On the other hand, India which indeed employs hundreds of thousands of workers in its diamond cutting and polishing businesses, might say that Antwerp should pay more since the Belgian diamond hub enjoys a position as an important diamond trading center. It could be claimed that Belgium simply imports and exports rough and polished stones with relatively small investments in machinery and technology, certainly as compared with those of India. Historically, it also has enjoyed a great of the added value element of diamonds.
Now, however, Antwerp might claim that with Dubai becoming a major diamond trading center, the Emirate should pay a significant part of any global diamond industry campaign.
Similar types of claims might be made about Israel which for many years has been little more than a trading center, albeit one that has made a good living from diamonds by simply buying rough exporting them for polishing, re-importing them and then exporting them to clients and sales offices around the globe.
And then there are the major diamond jewelry consuming countries, such as China and, even more so, the United States. Would they have a legitimate claim by saying that since they are such important retail centers they are therefore already playing a huge role in promoting diamond and jewelry sales?

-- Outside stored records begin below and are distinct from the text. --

-- ==== Sys2Proof/Machine/State.lean ====
section
/-!
DEFINITION. The state of one WX-3 package as plain data, its reset value, and the reasons a step can stop. Every
structure names the rules that give its fields; register files, memories and numbered records are sparse tables.
-/
namespace Sys2Proof.Machine

/-! ### Reasons to stop -/

/-- Reasons a step can fault. -/
inductive Fault
  /-- A bytecode turn whose 32-bit word is no Lerant bytecode (R67): the checker accepts no program that holds one (R69),
  and the manual gives such a word no effect. Safe. -/
  | noBytecode (w : Nat)
  deriving DecidableEq, Repr

/-- Reasons a step can be refused. -/
inductive Refusal
  /-- An instruction that has no meaning in this model yet, by its mnemonic. Safe. -/
  | notModelled (mnemonic : String)
  /-- A turn whose instruction is not well formed: an operand outside the range its row gives. Safe. -/
  | illFormed
  deriving DecidableEq, Repr

/-! ### The registers of a core -/

/-- Full/empty state of a G register (R141); a poison with cause 0 is a poison without cause (R361). -/
inductive GSt
  | full
  | empty
  | poison (cause : Nat)
  deriving DecidableEq, Repr

/-- A G register (R141). -/
structure GReg where
  val : Word
  st : GSt
  deriving DecidableEq, Repr

/-- An entry of the loop stack (R148). -/
structure LoopEnt where
  start : Pc
  stop : Pc
  count : Nat
  i : Nat
  deriving DecidableEq, Repr

/-- States of a stream channel (R200). -/
inductive ChState
  | unbound
  | idle
  | running
  | done
  deriving DecidableEq, Repr

/-- An iteration vector (R202). -/
structure Vec where
  i0 : Nat
  i1 : Nat
  i2 : Nat
  i3 : Nat
  i4 : Nat
  deriving DecidableEq, Repr

/-- The part of a stream channel that belongs to the duplicate register set (R214); `cons` counts the items consumed
or pushed since position 0, and `skip` items of a grouped walk that sskip has still to pass (R208, R212). -/
structure ChDup where
  st : ChState
  desc : BitVec 512
  grp : Option Word
  pos : Vec
  cons : Nat
  skip : Nat
  deriving DecidableEq, Repr

/-- An operand descriptor (R258). -/
structure MdReg where
  base : Word
  w1 : Word
  deriving DecidableEq, Repr

/-- The duplicate register set: what a checkpoint records and a rollback restores (R177, R252). -/
structure Dup where
  g : Tab GReg
  c : BitVec 7
  loops : List LoopEnt
  v : Tab Wide
  spill : Tab Word
  ports : Tab Word
  wports : Tab Wide
  lat : Tab Word
  wlat : Tab Wide
  chan : Tab ChDup
  md : Tab MdReg
  fmt : Tab (BitVec 32)
  fbase : Nat
  level : Nat
  fp : Tab Nat
  ovq : List Word
  ovLost : Bool
  arrival : Option (Nat × Nat)
  deriving DecidableEq, Repr

/-- Modes of a strand (R135). -/
inductive Mode
  | user
  | priv
  | handler
  deriving DecidableEq, Repr

/-- The cause of the last trap (R348, R374). -/
structure Cause where
  code : Nat
  slot : Nat
  sub : Nat
  reg : Nat
  pc : Pc
  seg : Nat
  addr : Nat
  deriving DecidableEq, Repr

Meanwhile, some countries are mostly interested in raising the price of rough production, while others are more focused on promoting polished goods.
Final Words…
Unfortunately, for the reasons outlined above, generic diamond marketing campaigns have been somewhat piecemeal over the last decade or so, focusing on particular companies’ products and in specific countries.
Although companies are not to be blamed for investing their promotional money in the Indian, Chinese or US markets, this clearly has led to a rather fractured international scene.
At this stage, nobody expects a fully financed worldwide generic diamond promotional strategy to come about. The diamond industry has moved too far for that to happen.
And although the effect of the marketing initiatives we have seen remains somewhat limited, we should nonetheless praise companies for being willing to invest large amounts of money in the marketing of diamonds.